Bretton Woods is in New Hampshire. In 1944 it was the site of a big power economic summit to shape the postwar economic world.

It was part of the general, movement towards the Marshall Plan. After the war, the very highly industrialized U.S. economy no longer had war production to fuel the economy, and so they were trying to convert to a peacetime agenda. That peacetime agenda was essentially to rebuild Europe. So they embarked on a series of institutional design questions, created the World Bank, the IMF, and what was the GATT up until very recently. It's been converted into the WTO. In so doing, they poured a lot of money into construction of harbors, shipping, transport, railroads, and factory development. All of that was designed to subsidize the reconstruction of Europe. Once Europe was reconstructed, however, things really changed. It became a competitor. The industrial sectors of Europe and the U.S. began to compete with each other and to compete for foreign markets in the developing world. As a result, over time there's been a switch in the policies that these three Bretton Woods institutions embrace. These policies are now designed to move the industrialized production system into the Third World, exploit the resources and the labor of the Third World, and make those cheaper imports available to a globalized economy that is supposedly more efficient, but definitely more profitable for the transnational corporations.
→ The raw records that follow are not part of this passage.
/-! ### endCommand -/

@[simp] theorem State.endCommand_tap (s : State) (e : Option ErrorCode) : (s.endCommand e).tap = s.tap := rfl
@[simp] theorem State.endCommand_endir (s : State) (e : Option ErrorCode) :
    (s.endCommand e).endir = s.endir := rfl
@[simp] theorem State.endCommand_enddr (s : State) (e : Option ErrorCode) :
    (s.endCommand e).enddr = s.enddr := rfl
@[simp] theorem State.endCommand_mask (s : State) (e : Option ErrorCode) :
    (s.endCommand e).mask = s.mask := rfl
@[simp] theorem State.endCommand_freq (s : State) (e : Option ErrorCode) :
    (s.endCommand e).freq = s.freq := rfl
@[simp] theorem State.endCommand_trst (s : State) (e : Option ErrorCode) :
    (s.endCommand e).trst = s.trst := rfl
@[simp] theorem State.endCommand_strict (s : State) (e : Option ErrorCode) :
    (s.endCommand e).strict = s.strict := rfl
@[simp] theorem State.endCommand_aborted (s : State) (e : Option ErrorCode) :
    (s.endCommand e).aborted = (s.aborted || (match e with
      | none => false
      | some e => e.fatal || s.strict)) := rfl
@[simp] theorem State.endCommand_chainv (s : State) (e : Option ErrorCode) :
    (s.endCommand e).chainv = s.chainv := rfl
@[simp] theorem State.endCommand_ndev (s : State) (e : Option ErrorCode) :
    (s.endCommand e).ndev = s.ndev := rfl
@[simp] theorem State.endCommand_irtotal (s : State) (e : Option ErrorCode) :
    (s.endCommand e).irtotal = s.irtotal := rfl
@[simp] theorem State.endCommand_irmismatch (s : State) (e : Option ErrorCode) :
    (s.endCommand e).irmismatch = s.irmismatch := rfl
@[simp] theorem State.endCommand_dev (s : State) (e : Option ErrorCode) : (s.endCommand e).dev = s.dev := rfl
@[simp] theorem State.endCommand_capbuf (s : State) (e : Option ErrorCode) :
    (s.endCommand e).capbuf = s.capbuf := rfl
@[simp] theorem State.endCommand_rdbuf (s : State) (e : Option ErrorCode) :
    (s.endCommand e).rdbuf = s.rdbuf := rfl
@[simp] theorem State.endCommand_seq (s : State) (e : Option ErrorCode) :
    (s.endCommand e).seq = s.seq + 1 := rfl
@[simp] theorem State.endCommand_errlog (s : State) (e : Option ErrorCode) :
    (s.endCommand e).errlog = s.errlog := rfl
@[simp] theorem State.endCommand_trace (s : State) (e : Option ErrorCode) :
    (s.endCommand e).trace = s.trace := rfl
@[simp] theorem State.endCommand_params (s : State) (e : Option ErrorCode) :
    (s.endCommand e).params = s.params := rfl
@[simp] theorem State.endCommand_inputs (s : State) (e : Option ErrorCode) :
    (s.endCommand e).inputs = s.inputs := rfl
@[simp] theorem State.endCommand_env (s : State) (e : Option ErrorCode) : (s.endCommand e).env = s.env := rfl
@[simp] theorem State.endCommand_draws (s : State) (e : Option ErrorCode) :
    (s.endCommand e).draws = s.draws := rfl

/-! ### clearChain -/

@[simp] theorem State.clearChain_tap (s : State) : (s.clearChain).tap = s.tap := rfl
@[simp] theorem State.clearChain_endir (s : State) : (s.clearChain).endir = s.endir := rfl
@[simp] theorem State.clearChain_enddr (s : State) : (s.clearChain).enddr = s.enddr := rfl
@[simp] theorem State.clearChain_mask (s : State) : (s.clearChain).mask = s.mask := rfl
@[simp] theorem State.clearChain_freq (s : State) : (s.clearChain).freq = s.freq := rfl
@[simp] theorem State.clearChain_trst (s : State) : (s.clearChain).trst = s.trst := rfl
@[simp] theorem State.clearChain_strict (s : State) : (s.clearChain).strict = s.strict := rfl
@[simp] theorem State.clearChain_aborted (s : State) : (s.clearChain).aborted = s.aborted := rfl
@[simp] theorem State.clearChain_chainv (s : State) : (s.clearChain).chainv = false := rfl
@[simp] theorem State.clearChain_ndev (s : State) : (s.clearChain).ndev = 0 := rfl
@[simp] theorem State.clearChain_irtotal (s : State) : (s.clearChain).irtotal = 0 := rfl
@[simp] theorem State.clearChain_irmismatch (s : State) : (s.clearChain).irmismatch = false := rfl
@[simp] theorem State.clearChain_dev (s : State) : (s.clearChain).dev = [] := rfl
@[simp] theorem State.clearChain_capbuf (s : State) : (s.clearChain).capbuf = s.capbuf := rfl
@[simp] theorem State.clearChain_rdbuf (s : State) : (s.clearChain).rdbuf = s.rdbuf := rfl
@[simp] theorem State.clearChain_seq (s : State) : (s.clearChain).seq = s.seq := rfl
@[simp] theorem State.clearChain_errlog (s : State) : (s.clearChain).errlog = s.errlog := rfl
@[simp] theorem State.clearChain_trace (s : State) : (s.clearChain).trace = s.trace := rfl
@[simp] theorem State.clearChain_params (s : State) : (s.clearChain).params = s.params := rfl
@[simp] theorem State.clearChain_inputs (s : State) : (s.clearChain).inputs = s.inputs := rfl
@[simp] theorem State.clearChain_env (s : State) : (s.clearChain).env = s.env := rfl
@[simp] theorem State.clearChain_draws (s : State) : (s.clearChain).draws = s.draws := rfl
Perhaps some people are stuck in the quagmire of acronyms that surround trade issues. We've already mentioned GATT and the WTO. Then there are NAFTA and MAI and terms like fast track. Could you sort these out?

GATT is the General Agreement on Tariffs and Trade. At the time, the Bretton Woods negotiators were really designing something they called the International Trade Organization. Reading those original documents, one sees a number of principles that might be considered valid and important to implement at the international level, such as antitrust regulation and fair pricing for trade and international commodities. These parts of the International Trade Organization, however, did not get implemented into international law, precisely because the Truman administration at that time was having a number of partisan disputes with Congress. The only piece able to emerge from the congressional process was the one segment of the International Trade Organization that dealt with commercial trade. So only commercial trade was regulated, and in those days the regulations were primarily promotion of trade in order to restimulate investments in Europe. To this day they remain a promotion of trade more than a regulation of trade.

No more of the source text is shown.